[What the task requires]
From the listing below, copy each line where "started" occurs.

[Input material]
-- ==== Sys2Proof/Machine/Preempt.lean ====
section
/-!
DEFINITION. Whole-tile pre-emption (04, R116; 12, R322 to R327).
-/
namespace Sys2Proof.Machine

open Sys2Proof

/-! ### The save area -/

/-- Byte `j` of a region that starts at part `p` (R323). -/
def regionByte (p j : Nat) : Nat := saveBase + (p + j / 3072) * 0x1000 + 0x400 + j % 3072

/-- The bytes of a region of the save area (R323). -/
def regionBytes (s : State) (lt p n : Nat) : List Byte :=
  (List.range n).map (fun j => memGet (s.tile lt).mem (regionByte p j))

/-- The state with bytes stored in a region of the save area (R323). -/
def storeRegion (s : State) (lt p : Nat) (bs : List Byte) : State :=
  (List.range (ceilDiv bs.length 3072)).foldl (fun st k => memStore st lt (regionByte p (3072 * k)) ((bs.drop (3072 * k)).take 3072)) s

/-- Bits of TILE_PRE_STATUS (12). -/
def preBit (s : State) (lt i : Nat) : Bool := s.tbit lt regTilePreStatus i

/-- The state with a bit of TILE_PRE_STATUS set: 0 SAVING, 1 SAVED, 2 REFUSED. -/
def setPreBit (s : State) (lt i : Nat) (b : Bool) : State := s.setTbit lt regTilePreStatus i b

/-! ### Lane-core state -/

/-- The offset of the part of lane core `n` (Table 4.11). -/
def lanePart (n : Nat) : Nat := saveBase + 0x1000 * n

/-- The code of a lane core's state in Table 4.11. -/
def laneCode (l : LaneCore) : Nat :=
  match l.st with
  | .running => 0
  | .fault => 2
  | _ => 1

/-- The saved state of a lane core (Table 4.11). -/
def laneImage (l : LaneCore) : List Byte :=
  leBytes 4 0 ++ ((l.g.toList.drop 1).map (fun w => leBytes 4 w.toNat)).flatten ++ (l.v.toList.map (fun w => leBytes 16 w.toNat)).flatten
    ++ leBytes 4 l.pc.toNat ++ leBytes 4 l.fcsr.toNat ++ leBytes 4 l.srTensor.toNat ++ leBytes 8 l.srIndex.toNat
    ++ leBytes 4 (laneCode l + l.frec.cause.toNat * 2 ^ 2 + l.frec.status.toNat * 2 ^ 8) ++ leBytes 360 0

/-- Save the state of a lane core, unless its part lies in an off bank: then the lane core is lost, and will resume stopped as if
by END (R116, R324). Bank power-downs are refused from the first save on (R65). -/
def saveLane (s0 : State) (lt n : Nat) : State :=
  let first := (s0.tile lt).lanes.all (fun p => !p.2.parked)
  let s := if first then (s0.setTfld lt regTilePreStatus 16 8 0).modTile lt (fun t => { t with lostLanes := [] }) else s0
  let l := (s.tile lt).lane n
  if (s.tile lt).bank (n / 4) = .on then
    (memStore (modLane s lt n (fun l => { l with parked := true, wait := none })) lt (lanePart n) (laneImage l)).modTile lt
      (fun t => { t with laneSaved := true })
  else
    let s1 := modLane s lt n (fun l => { l with parked := true, wait := none, st := .stopped, frec := { l.frec with valid := false } })
    (s1.setTfld lt regTilePreStatus 16 8 (s1.tfld lt regTilePreStatus 16 8 + 1)).modTile lt
      (fun t => { t with lostLanes := t.lostLanes ++ [n] })

/-- LANE_STATE_SAVE (R116): a lane core reaches its pre-emption point after the TCC has taken interrupt 14. -/
def execLaneStateSave (lt : Nat) (lane : BitVec 8) (s : State) : Out :=
  onTile lt s (fun s =>
    if (s.tile lt).preStop && !((s.tile lt).lane lane.toNat).parked && !unitsStop s lt then saveLane s lt lane.toNat else s)

/-- A lane core as its part of the save area describes it (Table 4.11). -/
def loadLane (m : Memory) (n : Nat) (l : LaneCore) : LaneCore :=
  let at_ := fun o k => leNat (memBytes m (lanePart n + o) k)
  let w := at_ 0x294 4
  { l with
    g := (Vector.ofFn (fun i => BitVec.ofNat 32 (at_ (4 * i.val) 4))).set 0 0
    v := Vector.ofFn (fun i => BitVec.ofNat 128 (at_ (0x80 + 16 * i.val) 16))
    pc := BitVec.ofNat 32 (at_ 0x280 4)
    fcsr := BitVec.ofNat 32 (at_ 0x284 4)
    srTensor := BitVec.ofNat 32 (at_ 0x288 4)
    srIndex := BitVec.ofNat 64 (at_ 0x28C 8)
    st := if w % 4 = 0 then .running else if w % 4 = 2 then .fault else if l.started then .stopped else .idle
    frec := { l.frec with cause := BitVec.ofNat 6 (nfld w 7 2), status := BitVec.ofNat 8 (nfld w 15 8) } }

/-- Lane cores go on from their saved state (R325 step 4); a lost one stays stopped (R324). -/
def resumeLanes (s : State) (lt : Nat) : State :=
  s.modTile lt (fun t => { t with
    lanes := t.lanes.map (fun p =>
      (p.1, if !p.2.parked then p.2
            else if t.lostLanes.contains p.1 then { p.2 with parked := false }
            else { loadLane t.mem p.1 p.2 with parked := false }))
    laneSaved := false
    preStop := false
    lostLanes := [] })

/-- Every lane core is left stopped (R325). -/
def stopLanes (s : State) (lt : Nat) : State :=
  s.modTile lt (fun t => { t with
    lanes := t.lanes.map (fun p => (p.1, { p.2 with
      parked := false, wait := none, st := if p.2.started then .stopped else .idle }))
    laneSaved := false
    preStop := false
    lostLanes := [] })

/-! ### The LC image and the DMA record -/

/-- The LC image: LC block bytes 0x0000 to 0x00FF, then 0x1000 to 0x1FFF (Table 12.9). -/
def lcImage (s : State) (lt : Nat) : List Byte :=
  ((List.range 64).map (fun k => leBytes 4 (tileRead s lt (0xF020000 + 4 * k)).toNat)).flatten
    ++ ((List.range 1024).map (fun k => leBytes 4 (tileRead s lt (0xF021000 + 4 * k)).toNat)).flatten

/-- The fault record of a lane core as the LC image holds it. -/
def imageRec (im : List Byte) (n : Nat) : FRec :=
  let w := fieldAt im (256 + 16 * n) 4
  ⟨BitVec.ofNat 6 w, BitVec.ofNat 8 (nfld w 15 8), BitVec.ofNat 4 (nfld w 19 16), nbit w 31, BitVec.ofNat 32 (fieldAt im (260 + 16 * n) 4),
    BitVec.ofNat 32 (fieldAt im (264 + 16 * n) 4)⟩

/-- The LC image is restored (R325 step 1): the registers that software may set, and the fault records. -/
def restoreLc (s : State) (lt : Nat) : State :=
  let im := regionBytes s lt 111 4352
  let put := fun (st : State) (r m : Nat) => st.setTreg lt r (BitVec.ofNat 32 (fieldAt im (r - 0xF020000) 4 &&& m))
  let s1 := put (put (put s regLcEntry 0xFFFFFFFC) regLcNewpc 0xFFFFFFFC) regLcAction 0x7FF
  let s2 := s1.setTbit lt regLcStatus 0 (nbit (fieldAt im 0x98 4) 0)
  s2.modTile lt (fun t => { t with
    lanes := t.lanes.map (fun p => (p.1, if p.2.parked && !t.lostLanes.contains p.1 then { p.2 with frec := imageRec im p.1 } else p.2)) })

/-- An entry of the DMA record (Table 12.9). A descriptor that the item has not read is not stated there: its bytes are free. -/
def dmaEntry (s : State) (lt : Nat) (i : DmaItem) : List Byte :=
  (if i.desc = [] then s.freeBytes 64 else slice i.desc 0 64)
    ++ leBytes 4 (mkHandle 1 i.slot ((s.tile lt).slot 1 i.slot).gen.toNat) ++ leBytes 4 i.progress
    ++ leBytes 4 (lvNum i.lv + b2n i.xlat * 4) ++ leBytes 4 0

/-- The DMA record (Table 12.9). -/
def dmaRecord (s : State) (lt : Nat) : List Byte :=
  let q := (s.tile lt).dma
  let ring := [regDmaCringBase, regDmaCringCfg, regDmaCringHead, regDmaCringTail, regDmaCringLost]
  slice (leBytes 4 q.length ++ leBytes 4 (s.treg lt regDmaCtrl).toNat ++ (ring.map (fun r => leBytes 4 (s.treg lt r).toNat)).flatten) 0 64
    ++ slice (q.map (dmaEntry s lt)).flatten 0 5120

/-- A saved item as its entry in the DMA record describes it (R325 step 3). -/
def reloadItem (rec1 : List Byte) (k : Nat) (i : DmaItem) : DmaItem :=
  let e := slice rec1 (64 + 80 * k) 80
  { i with
    desc := if i.desc = [] then [] else e.take 64
    progress := fieldAt e 0x44 4
    lv := levelOf (fieldAt e 0x48 4)
    xlat := nbit (fieldAt e 0x48 4) 2
    running := false
    inFlight := []
    failed := none
    sentTo := 0 }

/-- The DMA queue is reloaded in its saved order (R325 step 3). -/
def reloadDma (s : State) (lt : Nat) : State :=
  let rec1 := regionBytes s lt 109 5184
  s.modTile lt (fun t => { t with
    dma := (t.dmaSaved.zipIdx.map (fun p => reloadItem rec1 p.2 p.1)) ++ t.dma
    dmaSaved := [] })

/-! ### SAVE -/

/-- DMA items stop at chunk boundaries: grants still awaited are given up (R322, R80), and a failed item completes once none of its writes is in
flight (R312). -/
def dmaQuiet (s : State) (lt : Nat) : State :=
  (s.tile lt).dma.foldl (fun x i =>
    let waiting := ((x.tile lt).reqs.map Prod.snd).filter (fun r =>
      isDmaReq i.slot r && (r.phase == .asked || r.phase == .backoff))
    let lost := waiting.map dmaReqOff
    let x1 := waiting.foldl (fun y r => giveUp y lt r) x
    if lost.isEmpty then x1
    else if i.failed.isSome then
      match i.failed with
      | some (st, at_) => stopDma x lt i st at_ 0
      | none => x1
    else putDma x1 lt { i with
      inFlight := i.inFlight.filter (fun o => !lost.contains o)
      sentTo := lost.foldl min i.sentTo }) s

/-- SAVE (R322, R324): refused where one of banks 0 to 28 is off, else the units stop together. One written while a SAVE runs or
is held has no effect. -/
def preSave (s : State) (lt : Nat) : State :=
  if preBit s lt 0 || preBit s lt 1 then s
  else if (List.range 29).any (fun b => (s.tile lt).bank b != .on) then setPreBit s lt 2 true
  else
    let s1 := (setPreBit (setPreBit s lt 2 false) lt 0 true).modTile lt (fun t => { t with preSaving := true })
    meSave (dmaQuiet (rtuStopAll s1 lt stPreempted) lt) lt

/-- Whether steps 3 to 6 of Table 12.8 are done but for the writes of step 6. -/
def preQuiet (s : State) (lt : Nat) : Bool :=
  let t := s.tile lt
  t.rtu.isEmpty && t.dma.all (fun i => i.inFlight.isEmpty) && s.tbit lt regMeStatus 13 && t.sk.items.all (fun i => !i.copying) &&
    (!t.preStop || (List.range 256).all (fun n => (t.lane n).parked))

/-- The tile is saved: DMA record and LC image written, SAVED set (R322 steps 6 and 7). -/
def preSaved (s : State) (lt : Nat) : State :=
  let s1 := storeRegion (storeRegion s.drawn lt 109 (dmaRecord s lt)) lt 111 (lcImage s lt)
  let s2 := s1.modTile lt (fun t => { t with
    dmaSaved := t.dma, dma := [], dmaTurns := [], preSaving := false })
  setPreBit (setPreBit s2 lt 0 false) lt 1 true

/-! ### RESUME and DISCARD -/

/-- RESUME (R325). A Sketch switch held back during the pre-emption is taken up again (09, R254). -/
def preResume (s : State) (lt : Nat) : State :=
  if preBit s lt 1 then
    releaseHeld (setPreBit (resumeLanes (reloadDma (meRestore (restoreLc s lt) lt) lt) lt) lt 1 false) lt
  else if preBit s lt 2 then releaseHeld (setPreBit (resumeLanes s lt) lt 2 false) lt
  else s

/-- DISCARD (R325). -/
def preDiscard (s : State) (lt : Nat) : State :=
  if preBit s lt 1 then
    let s1 := (s.tile lt).dmaSaved.foldl (fun x i => endDma x lt i stPreempted 0) s
    let s2 := stopLanes (meDiscard (s1.modTile lt (fun t => { t with dmaSaved := [] })) lt) lt
    releaseHeld (setPreBit s2 lt 1 false) lt
  else if preBit s lt 2 then releaseHeld (setPreBit (stopLanes s lt) lt 2 false) lt
  else s

/-- A write of TILE_PRE_CTRL: at M only (R329). -/
def writeTilePre (s : State) (lt : Nat) (lv : Level) (v : Word) : State :=
  if lv = .m then
    let s1 := if bit v 0 then preSave s lt else s
    let s2 := if bit v 1 then preResume s1 lt else s1
    if bit v 2 then preDiscard s2 lt else s2
  else s

/-- PREEMPT_REQUEST (R322 step 1). -/
def execPreemptRequest (lt : Nat) (s : State) : Out := onTile lt s (fun s => s.modTile lt (fun t => { t with preReq := true }))

/-- TILE_PRE_SAVE (R322, R324). -/
def execTilePreSave (lt : Nat) (lv : Level) (s : State) : Out := regCommand lt lv (fun s => writeTilePre s lt lv 1) s

/-- TILE_PRE_RESUME (R325). -/
def execTilePreResume (lt : Nat) (lv : Level) (s : State) : Out := regCommand lt lv (fun s => writeTilePre s lt lv 2) s

/-- TILE_PRE_DISCARD (R325). -/
def execTilePreDiscard (lt : Nat) (lv : Level) (s : State) : Out := regCommand lt lv (fun s => writeTilePre s lt lv 4) s

/-- TILE_PRE_SAVED (R322): the last step of a SAVE; a tile of a halted placement group is then discarded (R326). -/
def execTilePreSaved (lt : Nat) (s : State) : Out :=
  onTile lt s (fun s =>
    if preBit s lt 0 && preQuiet s lt && !unitsStop s lt then
      let s1 := preSaved s lt
      if (s1.tile lt).discard then preDiscard (s1.modTile lt (fun t => { t with discard := false })) lt else s1
    else s)

/-! ### Placement groups -/

/-- Whether a tile is live: not isolated, its region not off. -/
def tileLive (s : State) (lt : Nat) : Bool := !(s.tile lt).isolated && regionState s (regionOf s lt) != 5

/-- One tile of a group that is halted (R326, R327): an isolated tile's items complete with ABORTED where its units still run; a
live one is asked to pre-empt and will be discarded, at once where it is saved already, and by the second course of R324 where
its SAVE was refused. -/
def haltTile (s : State) (lt : Nat) : State :=
  if !tileLive s lt then
    (if unitsStop s lt then s else endTileItems s lt)
  else if preBit s lt 1 then preDiscard s lt
  else if preBit s lt 2 then preDiscard (meStop (rtuStopAll (dmaStopAll s lt stAborted) lt stAborted) lt stAborted) lt
  else s.modTile lt (fun t => { t with preReq := t.preReq || !preBit s lt 0, discard := true })

/-- PLACEMENT_GROUP_HALT (R327). -/
def execPlacementGroupHalt (g : Nat) (s : State) : Out :=
  if s.haltGroups.contains g then
    .next (((allTiles s).filter (fun lt => groupOfTile s lt == g)).foldl haltTile
      { s with haltGroups := s.haltGroups.filter (fun x => x != g) })
  else .next s

end Sys2Proof.Machine
end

[Task answer]
    st := if w % 4 = 0 then .running else if w % 4 = 2 then .fault else if l.started then .stopped else .idle
      parked := false, wait := none, st := if p.2.started then .stopped else .idle }))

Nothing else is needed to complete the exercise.